[DATASET Boundary: Start]

-- ==== Sys2Proof/Machine/Invariants.lean ====
section
/-! DEFINITION. The invariants of 10_state.md R69 as one state can show them: a model that reaches a state which breaks one
"must record a fault for that state, not a value" (R69, R329). -/

namespace Sys2Proof.Machine

/-- The result registers hold what RESULT_KIND lets them hold: a reading's own registers, and 0 elsewhere (R40 to R43,
R69: without a passed check "no field of it reaches a register"). -/
def Result.confined (r : Result) : Bool :=
  (r.kind.isReading || r.seq == 0) &&
    (r.kind == .thermoHygro || (r.short0 == 0 && r.short1 == 0)) &&
    (r.kind == .weatherStation || (r.long0 == 0 && r.long1 == 0 && r.long2 == 0 && r.long3 == 0))

/-- A short reading's channel is in 1..8 and its humidity in 0..100 (R69). -/
def Result.inRange (r : Result) : Bool :=
  r.kind != .thermoHygro ||
    (decide (1 ≤ channelField r.short0) && decide (channelField r.short0 ≤ 8) &&
      decide (humidityField r.short1 ≤ Config.humMax))

/-- `s.target` "never decreases within an attempt" and "stays 7 unless" R172 "raises it to 16" (R69). A target of 16: the
family was decided by the second byte, which is the long signature, and within the attempt the session accepts the long
family. A target of 7: within the attempt R172 has not met the conditions under which it raises it. -/
def Block.targetEarned (p : Params) (b : Block) : Bool :=
  match b.frame.target with
  | .long =>
    b.frame.famDecided && decide (2 ≤ b.frame.filled.toNat) && b.frame.raw[1] == p.longSig &&
      (!b.inAttempt || b.sess.accLong)
  | .short =>
    !(b.inAttempt && b.sess.accLong && (b.frame.famDecided || decide (2 ≤ b.frame.filled.toNat)) &&
      b.frame.raw[1] == p.longSig)

/-- "A reading is emitted only when its family's check passes" (R69). A reading that the registers hold is the one that
its accept publishes from RawFrame in DONE, and that frame passes its family's check: nothing writes RawFrame, the
counters or the result between the accept and the clear of the result (R68, R258, R282). -/
def Block.readingEarned (p : Params) (b : Block) : Bool :=
  match b.result.kind with
  | .thermoHygro =>
    b.state == .done && b.frame.target == .short && shortFramePasses p b.frame.raw &&
      b.result == shortReading b.cnt b.frame.raw
  | .weatherStation =>
    b.state == .done && b.frame.target == .long && longFramePasses p (payload b.frame.raw) &&
      b.result == longReading b.cnt (payload b.frame.raw)
  | .none | .decodeError | .timeout | .misuse => true

/-- The invariants of R69 that one state can show, and I3: `s.filled ≤ s.target`, and below it as long as bits are
received; the target as R172 leaves it; result registers as their kind allows, and a reading only of a frame that passed
its check. A step from a state that breaks one is a fault (R69, R329). -/
def Block.lawful (p : Params) (b : Block) : Bool :=
  decide (b.frame.filled.toNat ≤ b.frame.target.bytes) && (b.state != .receiving || b.frame.hasRoom) &&
    b.targetEarned p && b.result.kind != .decodeError && b.result.confined && b.result.inRange && b.readingEarned p

end Sys2Proof.Machine
end

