-- ==== Sys2Proof/Tests/Slice0.lean ====
section
/-! SUPPORT. Tests, each expected value taken from the spec (95_test_vectors.md unless another file is named), and one
witness for each statement that has hypotheses. -/

namespace Sys2Proof.Tests

open Sys2Proof Sys2Proof.Machine

/-! ### Helpers -/

/-- The illustrative parameters of 95_test_vectors.md, with candidate A and the identity table. -/
def paramsA : Params :=
  { shortDelayUs := 250, longDelayUs := 500, headerThreshold := 8, longSig := 0xA1, chkMaskSeed := 0x64,
    crcTable := fun x => x }

/-- The state in an outcome, or the reset state. -/
def stateOf : Host.Outcome State Fault Refusal → State
  | .next s => s
  | .fault _ => State.reset
  | .refused _ => State.reset

/-- STATUS after a command. -/
def statusAfter (i : Instr) (s : State) : Word := readReg .status (stateOf (exec i s)).blk

/-- A machine that holds a block, with one event to come. -/
def holding (b : Block) (e : Event) : State := { State.reset with blk := b, inputs := [e] }

/-- A block in a session that accepts the short family. -/
def shortSession (state : CtlState) : Block :=
  { Block.reset with
    state := state
    sess := { cfgValid := true, accShort := true, accLong := false, pol := false, dlMs := 5 } }

/-- A block in phase `ph`, its delay started at 100 µs. -/
def inPhase (ph : Phase) : Block :=
  { shortSession .receiving with recov := { Recovery.fresh false with ph := ph, tRef := 100 } }

/-- A block whose header synchronizer has counted `run` ones. -/
def afterOnes (run : Byte) : Block :=
  { shortSession .receiving with recov := { Recovery.fresh false with run := run } }

/-- A block that waits for the last bit of byte `filled` of a frame. -/
def beforeLastBit (filled : BitVec 5) : Block :=
  { shortSession .receiving with
    recov := { Recovery.fresh false with run := 8, inPre := false, saw0 := true }
    frame := { RawFrame.empty with filled := filled, acc := 0x22, nb := 7 } }

/-- The sample packet of E1 in RawFrame. -/
def samplePacket : Vector Byte 16 := #v[0xFD, 0x45, 0x4F, 0x04, 0x4B, 0x0B, 0x52, 0, 0, 0, 0, 0, 0, 0, 0, 0]

/-- The raw frame of L3, whose CRC byte is that of table T_A. -/
def longPacket : Vector Byte 16 :=
  #v[0x0F, 0xA1, 0x23, 0x45, 0x67, 0x89, 0xAB, 0xCD, 0xEF, 0x01, 0x12, 0x23, 0x34, 0x45, 0x53, 0x00]

/-- The frame of L3 with the CRC byte 0xD1 of the identity table (L2). -/
def longPacketIdentity : Vector Byte 16 :=
  #v[0x0F, 0xA1, 0x23, 0x45, 0x67, 0x89, 0xAB, 0xCD, 0xEF, 0x01, 0x12, 0x23, 0x34, 0x45, 0x5D, 0x10]

/-- A block in DECODING with a 7-byte frame. -/
def decodingShort (raw : Vector Byte 16) : Block :=
  { shortSession .decoding with frame := { RawFrame.empty with raw := raw, filled := 7, famDecided := true } }

/-- A block in DECODING with a 16-byte frame. -/
def decodingLong (raw : Vector Byte 16) : Block :=
  { shortSession .decoding with
    frame := { RawFrame.empty with raw := raw, filled := 16, target := .long, famDecided := true } }

/-- A block in DONE that shows the reading of E1, the frame of E1 in RawFrame. -/
def showingSample : Block :=
  { decodingShort samplePacket with
    state := .done
    cnt := { headers := 1, short := 1, long := 0 }
    result := { Result.none with kind := .thermoHygro, seq := 1, short0 := 0x044B4F01, short1 := 0x520B02BB } }

/-- A block in DONE after a time-out that had found one header. -/
def timedOut : Block :=
  { shortSession .done with cnt := { headers := 1, short := 0, long := 0 }, result := Result.timeout }

/-- The state or the outcome after one step of the block. -/
def blockAfter (rx : Bool) (now : Micros) (b : Block) : Option Block :=
  match blockStep paramsA rx now b with
  | .ok t => some t
  | .error _ => none

/-! ### Decoding: words written out from 30_encoding.md R100 to R103 -/

/-- `POL = 1`, `L = 0`, `S = 1`, `OP = 0001`, and the ignored bits 1. -/
theorem test_decode_startSession :
    decode 0b111111111111111111111_1_0_1_1111_0001 = .startSession true false true := by decide

theorem test_decode_nop : decode 0b000000000000000000000_0_0_0_0000_0000 = .nop := by decide
theorem test_decode_decodeOnce : decode 0b000000000000000000000_1_1_1_0000_0010 = .decodeOnce := by decide
theorem test_decode_snapshot : decode 0b111111111111111111111_1_1_1_1111_0011 = .snapshot := by decide
theorem test_decode_reinit : decode 0b000000000000000000000_0_0_0_0000_0100 = .reinit := by decide

theorem test_decode_reserved :
    [0x5, 0x6, 0x7, 0x8, 0x9, 0xA, 0xB, 0xC, 0xD, 0xE, 0xF].map (decode ∘ BitVec.ofNat 32) =
      [.reserved5, .reserved6, .reserved7, .reserved8, .reserved9, .reservedA, .reservedB, .reservedC, .reservedD,
        .reservedE, .reservedF] := by decide

/-- PR4's word 0x00000701 as the bytes 01 07 00 00, least significant first (R85). -/
theorem test_decode_bytes :
    decodeBytes [0x01, 0x07, 0x00, 0x00] = .ok (.startSession true true true, []) := by decide

theorem test_decodeTableWord : decodeTableWord 32 0x00000301 = some (.startSession true true false) := by decide

/-- A command word placed after reset is the one that the next step runs. -/
theorem test_withFetchWord_runs :
    (stateOf (step (State.reset.withFetchWord 32 0x00000301))).blk.sess.accLong = true := by rfl

/-! ### WellFormed: an ill-formed term for each check -/

theorem test_wf_params : paramsA.wf = true := by decide
theorem test_wf_refuses_threshold_zero : ({ paramsA with headerThreshold := 0 } : Params).wf = false := by decide
theorem test_wf_refuses_long_signature_of_short :
    ({ paramsA with longSig := 0x45 } : Params).wf = false := by decide

/-- `sampleLayout` with the bits of one field replaced. -/
def relaid (field : LongField) (bits : List (Fin 104)) : LongLayout :=
  { sampleLayout with bits := fun f => if f = field then bits else sampleLayout.bits f }

theorem test_layout_sample : longLayoutWf sampleLayout = true := by decide

/-- The rainfall has 16 bits (44_long_decoder.md R227). -/
theorem test_layout_refuses_width :
    (relaid .rainfall (sentRun 40 15)).widths = false ∧ longLayoutWf (relaid .rainfall (sentRun 40 15)) = false := by
  decide

/-- A field is a set of bits. -/
theorem test_layout_refuses_repeated_bit :
    (relaid .windDirection [32, 32]).sets = false ∧ longLayoutWf (relaid .windDirection [32, 32]) = false := by decide

/-- The UV index comes after the light level. -/
theorem test_layout_refuses_order :
    (relaid .uvIndex (sentRun 72 8)).ordered = false ∧ longLayoutWf (relaid .uvIndex (sentRun 72 8)) = false := by decide

/-- A high bit of the gust speed is among the flags. -/
theorem test_layout_refuses_wind_outside_flags :
    (relaid .gustWind (sentRun 24 8)).flagged = false ∧ longLayoutWf (relaid .gustWind (sentRun 24 8)) = false := by
  decide

/-- The battery-low bit is among the flags. -/
theorem test_layout_refuses_battery_outside_flags :
    longLayoutWf { sampleLayout with batteryLow := 0 } = false := by decide

/-! ### The commands: STATUS vectors K1 to K13 -/

theorem test_K1_nop : statusAfter .nop State.reset = 0x00000000 := by decide
theorem test_nop_clears_rejected :
    statusAfter .nop (holding { shortSession .done with cmdRejected := true, result := Result.timeout } (.time 0)) =
      0x00000044 := by decide
theorem test_K2_no_session : statusAfter .decodeOnce State.reset = 0x00001054 := by decide
theorem test_K3_reserved :
    statusAfter .reservedF (stateOf (exec .decodeOnce State.reset)) = 0x00001154 := by decide
theorem test_K6_decodeOnce : statusAfter .decodeOnce (holding (shortSession .idle) (.time 0)) = 0x00000009 := by decide
theorem test_K7_startSession_busy :
    statusAfter (.startSession true true true) (holding (shortSession .receiving) (.time 0)) = 0x0000010A := by decide
theorem test_K8_snapshot_busy :
    statusAfter .snapshot (holding (shortSession .receiving) (.time 0)) = 0x0000000A := by decide
theorem test_K10_reinit_busy :
    statusAfter .reinit (holding (shortSession .receiving) (.time 0)) = 0x0000010A := by decide
theorem test_K12_reinit : statusAfter .reinit (holding showingSample (.time 0)) = 0x00000000 := by decide

/-- 46_host_commands.md R281: `wr CMD, 0x00000301` after DEADLINE = 1000. -/
theorem test_startSession_registers :
    let b := (stateOf (exec (decode 0x00000301) (holding { Block.reset with deadline := 1000 } (.time 0)))).blk
    readReg .session b = 0x00000301 ∧ readReg .sessionDeadline b = 0x000003E8 := by decide

/-! ### The bus vectors of §7 -/

/-- The frame of E1 passes its check whatever `P_CHK_MASK_SEED` is (R198), so the block that shows it does not fault. -/
theorem showingSample_lawful : showingSample.lawful Config.params = true := by
  have hsum : checksumShort Config.params.chkMaskSeed (checkedBytes samplePacket) = 0x52 := by
    show checksumWith _ (0x52 ^^^ checksumWith _ 0 sampleBytes) sampleBytes = _
    rw [checksumWith_acc, BitVec.xor_assoc, BitVec.xor_self, BitVec.xor_zero]
  refine (Block.lawful_iff _ _).2 ⟨by decide, by decide, by decide, by decide, by decide, by decide,
    (Block.readingEarned_iff _ _).2 ⟨fun _ => ⟨rfl, rfl, (shortFramePasses_iff _ _).2 ⟨by decide, hsum, by decide⟩,
      by decide⟩, fun h => nomatch h⟩⟩

/-- A step from that block serves the event. -/
theorem step_showing (e : Event) :
    step (holding showingSample e) = serve Config.params e { State.reset with blk := showingSample } :=
  step_of_lawful_running rfl showingSample_lawful

theorem test_bus_half_word_read :
    (stateOf (step (holding showingSample (.bus ⟨false, 0x10, 2, 0⟩)))).response = some (.read 0 true) := by
  rw [step_showing]; rfl
theorem test_bus_misaligned_write :
    (stateOf (step (holding showingSample (.bus ⟨true, 0x12, 4, 5⟩)))).response = some (.write true) := by
  rw [step_showing]; rfl
theorem test_bus_status_read :
    (stateOf (step (holding showingSample (.bus ⟨false, 0x10, 4, 0⟩)))).response =
      some (.read 0x00000014 false) := by
  rw [step_showing]; rfl

/-! ### The engine, the header synchronizer and the accumulator (§2.2, §5) -/

theorem test_iteration_table :
    [(false, false), (false, true), (true, false), (true, true)].map
        (fun c => (nextExpected c.2 c.1, nextExpected c.2 c.1 ^^ true)) =
      [(true, false), (false, true), (true, false), (false, true)] := by decide
theorem test_H3_header : (feedBits paramsA (frameStream 8 []) (shortSession .searching).attemptStart).toOption.map
    (fun t => (t.recov.saw0, t.cnt.headers)) = some (true, 1) := by decide
theorem test_H2_short_run : (feedBits paramsA (frameStream 7 []) (shortSession .searching).attemptStart).toOption.map
    (fun t => (t.state, t.cnt.headers)) = some (.searching, 0) := by decide
theorem test_A7_partial_byte :
    (feedBits paramsA (frameStream 8 [true, false, true]) (shortSession .searching).attemptStart).toOption.map
      (fun t => (t.frame.acc, t.frame.nb, t.frame.filled)) = some (0x05, 3, 0) := by decide

/-! ### The states that R69 excludes (10_state.md) -/

/-- A shown reading whose own registers fail the checksum, and one that no frame backs. -/
theorem test_unearned_reading_unlawful :
    ({ showingSample with result := { showingSample.result with short1 := 0x530B02BB } } : Block).lawful paramsA = false ∧
      ({ showingSample with frame := RawFrame.empty } : Block).lawful paramsA = false ∧
      showingSample.lawful paramsA = true := by decide

/-- The long signature decided in a session that accepts the family, and the target 7 again. -/
theorem test_decreased_target_unlawful :
    let b : Block := { decodingLong longPacket with
      state := .receiving
      sess := { (shortSession .idle).sess with accLong := true }
      frame := { RawFrame.empty with raw := #v[0x0F, 0xA1, 0, 0, 0, 0, 0, 0, 0, 0, 0, 0, 0, 0, 0, 0], filled := 2,
                                     famDecided := true, target := .long } }
    b.lawful paramsA = true ∧ ({ b with frame := { b.frame with target := .short } } : Block).lawful paramsA = false := by
  decide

[DATASET Boundary: End]

_INSTRUCTIONS FOR THE TASK_. Produce an exact copy of the lines from the one containing "showingSample with result" through the final line of the data, both ends included, and only those.

_OUTPUT BELOW_.
    ({ showingSample with result := { showingSample.result with short1 := 0x530B02BB } } : Block).lawful paramsA = false ∧
      ({ showingSample with frame := RawFrame.empty } : Block).lawful paramsA = false ∧
      showingSample.lawful paramsA = true := by decide

/-- The long signature decided in a session that accepts the family, and the target 7 again. -/
theorem test_decreased_target_unlawful :
    let b : Block := { decodingLong longPacket with
      state := .receiving
      sess := { (shortSession .idle).sess with accLong := true }
      frame := { RawFrame.empty with raw := #v[0x0F, 0xA1, 0, 0, 0, 0, 0, 0, 0, 0, 0, 0, 0, 0, 0, 0], filled := 2,
                                     famDecided := true, target := .long } }
    b.lawful paramsA = true ∧ ({ b with frame := { b.frame with target := .short } } : Block).lawful paramsA = false := by
  decide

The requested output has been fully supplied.